Exercise brief: Each line starting at the one that contains "flags < 64)" and ending at the one that contains "def State.produce (s" must be returned exactly, and the rest of the listing is left out.

*** Opening of The data ***

/-- Tier 2. The loop part of R177. Entry 7. -/
def Obligations.WriteLoopIsTickThenRecvWrite : Prop :=
  ∀ (s t u : State) (inp : Inputs) (id : TxnId), s.started = true → s.fault = none → s.waiting = some (.write id) →
    exec (.tick inp) { s with waiting := none } = .next t → t.fault = none →
    exec (.recvWrite id.val) t = .next u →
    exec (.tick inp) s = .next (if u.reply = some .notReady then { t with waiting := some (.write id) } else u)

/-- Tier 2. R179: outside its admitted domain a command has neither a result nor a next state. The conditions are asked
of a call that passes the validations of R172 and R174; that every command is refused after a fault is
`FaultedMachineOnlyResets`, while a wrapper waits `NoCommandWhileAWrapperWaits`, and reserved words are
`ReservedWordsRefusedAndNoPatternIs`. -/
def Obligations.CommandsOutsideTheAdmittedDomainAreRefused : Prop :=
  (∀ s : State, s.cfg = none →
    (∃ r, exec .init s = .refused r) ∧
    (∀ id, (∃ r, exec (.recvRead id) s = .refused r) ∧ ∃ r, exec (.recvWrite id) s = .refused r) ∧
    (∀ addr len id, (∃ r, exec (.sendRead addr len id) s = .refused r) ∧ ∃ r, exec (.read addr len id) s = .refused r) ∧
    (∀ addr data id,
      (∃ r, exec (.sendWrite addr data id) s = .refused r) ∧ ∃ r, exec (.write addr data id) s = .refused r)) ∧
  (∀ s : State, s.started = true → ∃ r, exec .init s = .refused r) ∧
  (∀ (s : State) (id : Nat), s.started = false ∨ 16 ≤ id →
    (∃ r, exec (.recvRead id) s = .refused r) ∧ ∃ r, exec (.recvWrite id) s = .refused r) ∧
  (∀ (s : State) (c : BusConfig) (addr len id : Nat), s.cfg = some c → requestValid c addr len = true →
    s.started = false ∨ 16 ≤ id ∨ len = 0 ∨ 2 ^ c.addr_width_bits < addr + len ∨
      2 ^ s.params.len_w ≤ 8 * len / c.data_width_bits - 1 →
    (∃ r, exec (.sendRead addr len id) s = .refused r) ∧ ∃ r, exec (.read addr len id) s = .refused r) ∧
  (∀ (s : State) (c : BusConfig) (addr : Nat) (data : List Nat) (id : Nat), s.cfg = some c →
    requestValid c addr (data.length * (c.data_width_bits / 8)) = true →
    s.started = false ∨ 16 ≤ id ∨ data = [] ∨ (∃ v ∈ data, 2 ^ c.data_width_bits ≤ v) ∨
      2 ^ c.addr_width_bits < addr + data.length * (c.data_width_bits / 8) ∨ 2 ^ s.params.len_w ≤ data.length - 1 →
    (∃ r, exec (.sendWrite addr data id) s = .refused r) ∧ ∃ r, exec (.write addr data id) s = .refused r)

/-- Tier 2. R228, over all commands: InvalidArgument leaves the state as it was before the call. Only the returned
status is new; `reply` holds it (entry 6). -/
def Obligations.InvalidArgumentChangesNothing : Prop :=
  ∀ (i : Instr) (s t : State), portOf i = .host → exec i s = .next t → t.reply = some .invalidArgument →
    t = { s with reply := some .invalidArgument }

/-! ## The clock step -/

/-- Perform a list of instructions one after another. -/
def performAll : List Instr → State → Result
  | [], s => .next s
  | i :: is, s =>
    match exec i s with
    | .next t => performAll is t
    | o => o

/-- The events a snapshot selects, in the order a TICK performs them: consumers first (R190, R193), or with
`SAME_TICK_VISIBLE` the producers AR and AW first (D4, entry 13). -/
def selectedEvents (s : State) (inp : Inputs) : List Instr :=
  if s.params.same_tick_visible then [arEvent s inp, awEvent s inp, rEvent s inp, bEvent s inp, wEvent s inp]
  else [rEvent s inp, bEvent s inp, wEvent s inp, arEvent s inp, awEvent s inp]

/-- Tier 2. R190: a TICK changes nothing before INIT and nothing after a fault; otherwise it performs exactly the five
events that the handshake bits of its snapshot select (30_encoding.md R79 to R83), in the order R, B, W, AR, AW. Where
they raise nothing the states agree; where they raise, the TICK records the same violation (of the rest of the state
nothing is claimed, U1). Without a waiting wrapper, whose poll is `ReadLoopIsTickThenRecvRead`. The model's choices: that
an event can be performed by itself, and what it does before INIT and after a fault (entry 11), the named fault of a
state no run reaches (entry 12), and the order under `SAME_TICK_VISIBLE` (entry 13). -/
def Obligations.TickPerformsTheFiveSelectedEvents : Prop :=
  (∀ (s : State) (inp : Inputs), s.started = false ∨ s.fault ≠ none → exec (.tick inp) s = .next s) ∧
  ∀ (s : State) (inp : Inputs), s.started = true → s.fault = none → s.waiting = none → inp.rdata < 2 ^ DW s →
    (∀ t, performAll (selectedEvents s inp) s = .next t → t.fault = none → exec (.tick inp) s = .next t) ∧
    (∀ t v, performAll (selectedEvents s inp) s = .next t → t.fault = some v →
      ∃ u, exec (.tick inp) s = .next u ∧ u.fault = some v) ∧
    (∀ f, performAll (selectedEvents s inp) s = .fault f → exec (.tick inp) s = .fault f) ∧
    (∀ r, performAll (selectedEvents s inp) s ≠ .refused r)

/-- Tier 2. 46_cycle_step.md R193: "any order with those three precedences gives the same result", here the order that
performs the whole write side before the read side. The precedences are the choice of D4; that events are performed by
themselves is entry 11. -/
def Obligations.TickOrderBetweenTheSidesDoesNotMatter : Prop :=
  ∀ (s t : State) (inp : Inputs), s.started = true → s.fault = none → s.waiting = none → inp.rdata < 2 ^ DW s →
    s.params.same_tick_visible = false →
    performAll [bEvent s inp, wEvent s inp, awEvent s inp, rEvent s inp, arEvent s inp] s = .next t →
    t.fault = none → exec (.tick inp) s = .next t

/-- Tier 2. TICK completes in every state that meets the invariants when the peer keeps its contract
(46_cycle_step.md R192: what it requires is exactly the negation of the five causes). It leaves ready raised on R and B
(R130, R155), and moves each address queue exactly where its request is accepted (R122, R140). What R and B find
outstanding under `SAME_TICK_VISIBLE` is `rdPendingSeen`, `wrPendingSeen` (entry 13). -/
def Obligations.TickCompletesWhenThePeerKeepsItsContract : Prop :=
  ∀ (s : State) (inp : Inputs), Good s → s.started = true → s.fault = none → inp.rdata < 2 ^ DW s →
    readBeatKept s inp → responseKept s inp →
    ∃ t, exec (.tick inp) s = .next t ∧ t.fault = none ∧ t.rready_q = true ∧ t.bready_q = true ∧
      t.ar_queue = (if s.arvalid_q && inp.arready then s.ar_queue.tail else s.ar_queue) ∧
      t.aw_queue = (if s.awvalid_q && inp.awready then s.aw_queue.tail else s.aw_queue)

/-- Tier 2. 46_cycle_step.md R198: a quiescent machine to which the peer sends neither a beat nor a response stays
quiescent: a TICK drives no request and no beat, and what waits to be retrieved goes on waiting. -/
def Obligations.QuiescentMachineStaysQuiescent : Prop :=
  ∀ (s : State) (inp : Inputs), Good s → Quiescent s → s.started = true → s.waiting = none → inp.rdata < 2 ^ DW s →
    rAccepted s inp = false → bAccepted s inp = false →
    exec (.tick inp) s = .next { s with rready_q := true, bready_q := true } ∧
    s.arvalid_q = false ∧ s.awvalid_q = false ∧ s.wvalid_q = false
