theorem bStep_sides {inp : Inputs} {s t : State} (h : bStep inp s = .ok t) :
    arSide t = arSide s ∧ awSide t = awSide s := by
  obtain ⟨p, c, rfl⟩ := bStep_writes h
  exact ⟨rfl, rfl⟩

@[simp] theorem arSide_pollWaiting (s : State) : arSide (pollWaiting s) = arSide s := by
  obtain h | ⟨k, c, r, -, h⟩ | ⟨k, c, r, -, h⟩ := pollWaiting_writes s <;> rw [h] <;> rfl

@[simp] theorem awSide_pollWaiting (s : State) : awSide (pollWaiting s) = awSide s := by
  obtain h | ⟨k, c, r, -, h⟩ | ⟨k, c, r, -, h⟩ := pollWaiting_writes s <;> rw [h] <;> rfl

/-! ## A tick, seen from one side -/

/-- The read address side goes through one step of AR in a tick, whatever comes before and after it. -/
theorem tickMachines_arStep {inp : Inputs} {words : List Nat} {s t : State} (h : tickMachines inp words s = .ok t) :
    ∃ u v, arSide u = arSide s ∧ arStep inp u = .ok v ∧ arSide t = arSide v := by
  unfold tickMachines at h
  split at h <;> simp only [bind_ok_iff] at h
  · obtain ⟨s1, har, s2, haw, s3, hr, s4, hb, hw⟩ := h
    exact ⟨s, s1, rfl, har,
      (wStep_sides hw).1.trans ((bStep_sides hb).1.trans ((rStep_sides hr).1.trans (awStep_arSide haw)))⟩
  · obtain ⟨s1, hr, s2, hb, s3, hw, s4, har, haw⟩ := h
    exact ⟨s3, s4, (wStep_sides hw).1.trans ((bStep_sides hb).1.trans (rStep_sides hr).1), har, awStep_arSide haw⟩

/-- The write address side goes through one step of AW in a tick, whatever comes before and after it. -/
theorem tickMachines_awStep {inp : Inputs} {words : List Nat} {s t : State} (h : tickMachines inp words s = .ok t) :
    ∃ u v, awSide u = awSide s ∧ awStep inp u = .ok v ∧ awSide t = awSide v := by
  unfold tickMachines at h
  split at h <;> simp only [bind_ok_iff] at h
  · obtain ⟨s1, har, s2, haw, s3, hr, s4, hb, hw⟩ := h
    exact ⟨s1, s2, arStep_awSide har, haw,
      (wStep_sides hw).2.trans ((bStep_sides hb).2.trans (rStep_sides hr).2)⟩
  · obtain ⟨s1, hr, s2, hb, s3, hw, s4, har, haw⟩ := h
    exact ⟨s4, t, (arStep_awSide har).trans
      ((wStep_sides hw).2.trans ((bStep_sides hb).2.trans (rStep_sides hr).2)), haw, rfl⟩

/-! ## The queues -/

/-- A step of AR keeps the queue, or takes the front request off it where that is accepted (R125, R126). -/
theorem arStep_queue {inp : Inputs} {s t : State} (h : arStep inp s = .ok t) : t.ar_queue = s.ar_queue ∨
    ∃ r, s.ar_queue = r :: t.ar_queue ∧ s.arvalid_q = true ∧ inp.arready = true := by
  obtain ⟨hacc, u, hu, rfl⟩ | ⟨-, rfl⟩ := arStep_ok h
  · obtain ⟨r, q, hq, rfl⟩ := arAcceptFront_ok hu
    exact .inr ⟨r, by simpa using hq, by simpa [arAccepted] using hacc⟩
  · exact .inl (arDrive_ar_queue s)

/-- A step of AW keeps the queue, or takes the front request off it where that is accepted (R144). -/
theorem awStep_queue {inp : Inputs} {s t : State} (h : awStep inp s = .ok t) : t.aw_queue = s.aw_queue ∨
    ∃ r, s.aw_queue = r :: t.aw_queue ∧ s.awvalid_q = true ∧ inp.awready = true := by
  obtain ⟨hacc, u, hu, rfl⟩ | ⟨-, rfl⟩ := awStep_ok h
  · obtain ⟨r, q, hq, rfl⟩ := awAcceptFront_ok hu
    exact .inr ⟨r, by simpa using hq, by simpa [awAccepted] using hacc⟩
  · exact .inl (awDrive_aw_queue s)

/-- The five steps of a tick do to the read requests what its step of AR does. -/
theorem tickMachines_arQueue {inp : Inputs} {words : List Nat} {s t : State} (h : tickMachines inp words s = .ok t) :
    t.ar_queue = s.ar_queue ∨ ∃ r, s.ar_queue = r :: t.ar_queue ∧ s.arvalid_q = true ∧ inp.arready = true := by
  obtain ⟨u, v, hbefore, har, hafter⟩ := tickMachines_arStep h
  obtain ⟨hqueue, hvalid⟩ := arSide_eq hbefore
  rw [(arSide_eq hafter).1, ← hqueue, ← hvalid]
  exact arStep_queue har

/-- The five steps of a tick do to the write requests what its step of AW does. -/
theorem tickMachines_awQueue {inp : Inputs} {words : List Nat} {s t : State} (h : tickMachines inp words s = .ok t) :
    t.aw_queue = s.aw_queue ∨ ∃ r, s.aw_queue = r :: t.aw_queue ∧ s.awvalid_q = true ∧ inp.awready = true := by
  obtain ⟨u, v, hbefore, haw, hafter⟩ := tickMachines_awStep h
  obtain ⟨hqueue, hvalid⟩ := awSide_eq hbefore
  rw [(awSide_eq hafter).1, ← hqueue, ← hvalid]
  exact awStep_queue haw

/-- Settles O48: each effect leaves a queue alone, appends the request it has checked, or runs the address machine,
alone or inside a tick. -/
theorem requestQueuesAreFifos : Obligations.RequestQueuesAreFifos := by
  intro i s t h hfault hreset hconstruct
  cases exec_effect h with
  | idle | decline | init | recvRead | recvWrite => exact ⟨.inl rfl, .inl rfl⟩
  | raise => cases hfault
  | reset => exact absurd rfl hreset
  | construct => exact absurd rfl (hconstruct _ _)
  | ar inp runs done =>
    refine ⟨(arStep_queue done).imp_right fun ⟨r, hq, hvalid, hready⟩ => .inr ⟨r, hq, hvalid, .inl ?_⟩,
      .inl (awSide_eq (arStep_awSide done)).1⟩
    simp [arEvent, hvalid, hready]
  | aw inp runs done =>
    refine ⟨.inl (arSide_eq (awStep_arSide done)).1,
      (awStep_queue done).imp_right fun ⟨r, hq, hvalid, hready⟩ => .inr ⟨r, hq, hvalid, .inl ?_⟩⟩
    simp [awEvent, hvalid, hready]
  | r inp words runs presented done =>
    exact ⟨.inl (arSide_eq (rStep_sides done).1).1, .inl (awSide_eq (rStep_sides done).2).1⟩
  | w inp runs done => exact ⟨.inl (arSide_eq (wStep_sides done).1).1, .inl (awSide_eq (wStep_sides done).2).1⟩
  | b inp runs done => exact ⟨.inl (arSide_eq (bStep_sides done).1).1, .inl (awSide_eq (bStep_sides done).2).1⟩
  | tick inp words runs presented done =>
    rw [(arSide_eq (arSide_pollWaiting _)).1, (awSide_eq (awSide_pollWaiting _)).1]
    exact ⟨(tickMachines_arQueue done).imp_right fun ⟨r, hq, hvalid, hready⟩ =>
        .inr ⟨r, hq, hvalid, .inr ⟨inp, rfl, hready⟩⟩,
      (tickMachines_awQueue done).imp_right fun ⟨r, hq, hvalid, hready⟩ =>
        .inr ⟨r, hq, hvalid, .inr ⟨inp, rfl, hready⟩⟩⟩
  | sendRead c req => exact ⟨.inr (.inl ⟨req, rfl, _, _, _, .inl rfl⟩), .inl rfl⟩
  | sendWrite c req => exact ⟨.inl rfl, .inr (.inl ⟨req, rfl, _, _, _, .inl rfl⟩)⟩
  | read c req =>
    obtain ⟨c, r, w, ht, -⟩ := startWaiting_read_writes req.id { s with ar_queue := s.ar_queue ++ [req] }
    rw [ht]
    exact ⟨.inr (.inl ⟨req, rfl, _, _, _, .inr rfl⟩), .inl rfl⟩
  | write c req =>
    obtain ⟨c, r, w, ht, -⟩ := startWaiting_write_writes req.id { s with aw_queue := s.aw_queue ++ [req] }
    rw [ht]
    exact ⟨.inl rfl, .inr (.inl ⟨req, rfl, _, _, _, .inr rfl⟩)⟩

/-! ## The front request -/

/-- The five steps of a tick keep a front read request that is not accepted, and present it. -/
theorem tickMachines_holds_arFront {inp : Inputs} {words : List Nat} {s t : State} {h : PendingRequest}
    {q : List PendingRequest} (hdone : tickMachines inp words s = .ok t) (hq : s.ar_queue = h :: q)
    (hheld : (s.arvalid_q && inp.arready) = false) :
    arSide t = (h :: q, true, h.address, h.burst_len_minus1, h.id) := by
  obtain ⟨u, v, hbefore, har, hafter⟩ := tickMachines_arStep hdone
  obtain ⟨hqueue, hvalid⟩ := arSide_eq hbefore
  obtain ⟨hacc, -⟩ | ⟨-, rfl⟩ := arStep_ok har
  · simp [arAccepted, hvalid, hheld] at hacc
  · rw [hafter, arSide_arDrive (hqueue.trans hq)]

/-- The five steps of a tick keep a front write request that is not accepted, and present it. -/
theorem tickMachines_holds_awFront {inp : Inputs} {words : List Nat} {s t : State} {h : WriteRequest}
    {q : List WriteRequest} (hdone : tickMachines inp words s = .ok t) (hq : s.aw_queue = h :: q)
    (hheld : (s.awvalid_q && inp.awready) = false) :
    awSide t = (h :: q, true, h.address, h.burst_len_minus1, h.id) := by
  obtain ⟨u, v, hbefore, haw, hafter⟩ := tickMachines_awStep hdone
  obtain ⟨hqueue, hvalid⟩ := awSide_eq hbefore
  obtain ⟨hacc, -⟩ | ⟨-, rfl⟩ := awStep_ok haw
  · simp [awAccepted, hvalid, hheld] at hacc
  · rw [hafter, awSide_awDrive (hqueue.trans hq)]

/-- A tick of a running machine that raises nothing performs its five steps and then polls. -/
theorem execTick_completes {inp : Inputs} {s t : State} (hrun : running s = true) (h : execTick inp s = .next t)
    (hfault : t.fault = none) : ∃ words u, tickMachines inp words s = .ok u ∧ t = pollWaiting u := by
  unfold execTick at h
  simp only [hrun, Bool.not_true, Bool.false_eq_true, if_false] at h
  split at h
  · cases h
  · next words _ =>
    split at h
    · next u hu => exact ⟨words, u, hu, by simpa using h.symm⟩
    · obtain hok | ⟨v, -, rfl⟩ := settle_next h
      · cases hok
      · cases hfault

/-- Settles O53: the tick's step of the address machine finds the request at the front, not accepted, and drives it;
the poll after the steps leaves the side alone. -/
theorem frontRequestIsDrivenUntilAccepted : Obligations.FrontRequestIsDrivenUntilAccepted := by
  intro s t inp hstarted hnone h hfault
  obtain ⟨words, u, hdone, rfl⟩ := execTick_completes ((running_iff s).2 ⟨hstarted, hnone⟩) h hfault
  refine ⟨fun r q hq hheld => ?_, fun r q hq hheld => ?_⟩
  · have hside := (arSide_pollWaiting u).trans (tickMachines_holds_arFront hdone hq hheld)
    simpa [arSide] using hside
  · have hside := (awSide_pollWaiting u).trans (tickMachines_holds_awFront hdone hq hheld)
    simpa [awSide] using hside

end Sys2Proof.Machine
end

section
/-!
PROOFS. The words of instructions (30_encoding.md R79 to R85, R89): decoding is the inverse of encoding, and the first
byte of a word tells the row of the opcode table.
-/

namespace Sys2Proof

open Sys2Proof.Machine (bind_ok_iff bind_error_iff)

/-! ## Operand bytes -/

/-- A byte is known by its value. -/
theorem byte_eq_ofNat {b : Byte} {n : Nat} (h : b.toNat = n) : b = BitVec.ofNat 8 n := by
  rw [← h, BitVec.ofNat_toNat, BitVec.setWidth_eq]

theorem idOfNat_of_mod_eq {n : Nat} {k : TxnId} (h : n % 16 = k.val) : idOfNat n = k := Fin.ext h

/-- The sampled inputs that the operand fields of a TICK's word stand for (entry 3). -/
def inputsOf (flags ids resp rdata : Nat) : Inputs :=
  { arready := flags.testBit 5, rvalid := flags.testBit 4, rlast := flags.testBit 3,
    awready := flags.testBit 2, wready := flags.testBit 1, bvalid := flags.testBit 0,
    rid := idOfNat (ids / 16), bid := idOfNat ids, bresp := BitVec.ofNat 2 resp, rdata := rdata }

theorem inputFlags_lt (inp : Inputs) : inputFlags inp < 64 := by
  have h : ∀ b : Bool, b.toNat ≤ 1 := Bool.toNat_le
  unfold inputFlags
  linarith [h inp.arready, h inp.rvalid, h inp.rlast, h inp.awready, h inp.wready, h inp.bvalid]

/-- Each bit of the flags is the signal that stands on it. -/
theorem inputFlags_testBit (inp : Inputs) :
    (inputFlags inp).testBit 5 = inp.arready ∧ (inputFlags inp).testBit 4 = inp.rvalid ∧
    (inputFlags inp).testBit 3 = inp.rlast ∧ (inputFlags inp).testBit 2 = inp.awready ∧
    (inputFlags inp).testBit 1 = inp.wready ∧ (inputFlags inp).testBit 0 = inp.bvalid := by
  have bits : ∀ a v l w r b : Bool,
      let n := 32 * a.toNat + 16 * v.toNat + 8 * l.toNat + 4 * w.toNat + 2 * r.toNat + b.toNat
      n.testBit 5 = a ∧ n.testBit 4 = v ∧ n.testBit 3 = l ∧ n.testBit 2 = w ∧ n.testBit 1 = r ∧ n.testBit 0 = b := by
    decide
  exact bits _ _ _ _ _ _

/-- The operand fields of a TICK's word give its inputs back. -/
theorem inputsOf_inputFlags (inp : Inputs) :
    inputsOf (inputFlags inp) (16 * inp.rid.val + inp.bid.val) inp.bresp.toNat inp.rdata = inp := by
  obtain ⟨h5, h4, h3, h2, h1, h0⟩ := inputFlags_testBit inp
  have hrid : idOfNat ((16 * inp.rid.val + inp.bid.val) / 16) = inp.rid := idOfNat_of_mod_eq (by omega)
  have hbid : idOfNat (16 * inp.rid.val + inp.bid.val) = inp.bid := idOfNat_of_mod_eq (by omega)
  simp only [inputsOf, h5, h4, h3, h2, h1, h0, hrid, hbid, BitVec.ofNat_toNat, BitVec.setWidth_eq]

/-- Six flags are six bits. -/
theorem inputFlags_inputsOf {flags : Nat} (h : flags < 64) (ids resp rdata : Nat) :
    inputFlags (inputsOf flags ids resp rdata) = flags := by
  have bits : ∀ f < 64, 32 * (f.testBit 5).toNat + 16 * (f.testBit 4).toNat + 8 * (f.testBit 3).toNat +
      4 * (f.testBit 2).toNat + 2 * (f.testBit 1).toNat + (f.testBit 0).toNat = f := by decide
  exact bits flags h
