-- ==== Sys2Proof/Machine/Flags.lean ====
section
/-! DEFINITION. Every flag computation of the commands (R35), and the shared completions that write a result with its flag. -/

namespace Sys2Proof.Machine

/-- `F.Z <- (v = 0)` (R15, R35). -/
def State.setZ (s : State) (v : Nat) : State := { s with flags := { s.flags with z := decide (v = 0) } }

/-- `F.B <- b` (R35). -/
def State.setB (s : State) (b : Bool) : State := { s with flags := { s.flags with b := b } }

/-- The three flags of a comparison, exactly one of which is 1 (R233, R35). -/
def State.setOrder (s : State) (o : Ordering) : State :=
  { s with flags := { s.flags with lt := o == .lt, eq := o == .eq, gt := o == .gt } }

/-- The completion of a value-producing command: `x[rd] <- v`, `F.Z <- (v = 0)`, and the command ends (R35, R301). -/
def State.produce (s : State) (rd : Reg) (v : Nat) : State := ((s.setReg rd v).setZ v).finish

/-- The same with the check every result that may be too large passes first (R15): CAPACITY when `v >= CAP`. -/
def State.produceChecked (s : State) (rd : Reg) (v : Nat) : State :=
  if s.cap ≤ v then s.raiseFault .capacity else s.produce rd v

/-- The completion of a command whose result is one boolean: `F.B <- b`, and the command ends (R35, R301). -/
def State.answerB (s : State) (b : Bool) : State := (s.setB b).finish

end Sys2Proof.Machine
end

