-- ==== Sys2Proof/Machine/MulDiv.lean ====
section
/-! DEFINITION. The multiplier and the long-division engine: MUL, MULI, MULMOD, DIV, MOD, DIVMOD (R180 to R186). -/

namespace Sys2Proof.Machine

/-- MUL rd, rs1, rs2 (R180): CAPACITY on the final product only. -/
def execMul (rd rs1 rs2 : Reg) (s : State) : Result :=
  .next (s.produceChecked rd (mulSchool (s.reg rs1) (s.reg rs2)))

/-- MULI rd, rs1, uimm (R181). -/
def execMuli (rd rs1 : Reg) (imm : BitVec 16) (s : State) : Result :=
  .next (s.produceChecked rd (muliChain (s.reg rs1) (uimm imm)))

/-- MULMOD rd, rs1, rs2, rs3 (R182): DIVZERO when the modulus is 0. -/
def execMulmod (rd rs1 rs2 rs3 : Reg) (s : State) : Result :=
  if s.reg rs3 = 0 then .next (s.raiseFault .divZero)
  else .next (s.produce rd (mulMod (s.reg rs1) (s.reg rs2) (s.reg rs3)))

/-- DIV rd, rs1, rs2 (R184). -/
def execDiv (rd rs1 rs2 : Reg) (s : State) : Result :=
  if s.reg rs2 = 0 then .next (s.raiseFault .divZero)
  else .next (s.produce rd (longDivide (s.reg rs1) (s.reg rs2)).1)

/-- MOD rd, rs1, rs2 (R185). -/
def execMod (rd rs1 rs2 : Reg) (s : State) : Result :=
  if s.reg rs2 = 0 then .next (s.raiseFault .divZero)
  else .next (s.produce rd (longDivide (s.reg rs1) (s.reg rs2)).2)

/-- DIVMOD rd, rr, rs1, rs2 (R186): both results, Z from the quotient.  Equal destinations are no instruction (R112), and the
decoder refuses them. -/
def execDivmod (rd rr rs1 rs2 : Reg) (s : State) : Result :=
  if s.reg rs2 = 0 then .next (s.raiseFault .divZero)
  else
    let p := longDivide (s.reg rs1) (s.reg rs2)
    .next ((((s.setReg rd p.1).setReg rr p.2).setZ p.1).finish)

end Sys2Proof.Machine
end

*** Close of The data ***

Solution for this exercise:
theorem inputFlags_inputsOf {flags : Nat} (h : flags < 64) (ids resp rdata : Nat) :
    inputFlags (inputsOf flags ids resp rdata) = flags := by
  have bits : ∀ f < 64, 32 * (f.testBit 5).toNat + 16 * (f.testBit 4).toNat + 8 * (f.testBit 3).toNat +
      4 * (f.testBit 2).toNat + 2 * (f.testBit 1).toNat + (f.testBit 0).toNat = f := by decide
  exact bits flags h
-- ==== Sys2Proof/Machine/Flags.lean ====
section
/-! DEFINITION. Every flag computation of the commands (R35), and the shared completions that write a result with its flag. -/

namespace Sys2Proof.Machine

/-- `F.Z <- (v = 0)` (R15, R35). -/
def State.setZ (s : State) (v : Nat) : State := { s with flags := { s.flags with z := decide (v = 0) } }

/-- `F.B <- b` (R35). -/
def State.setB (s : State) (b : Bool) : State := { s with flags := { s.flags with b := b } }

/-- The three flags of a comparison, exactly one of which is 1 (R233, R35). -/
def State.setOrder (s : State) (o : Ordering) : State :=
  { s with flags := { s.flags with lt := o == .lt, eq := o == .eq, gt := o == .gt } }

/-- The completion of a value-producing command: `x[rd] <- v`, `F.Z <- (v = 0)`, and the command ends (R35, R301). -/
def State.produce (s : State) (rd : Reg) (v : Nat) : State := ((s.setReg rd v).setZ v).finish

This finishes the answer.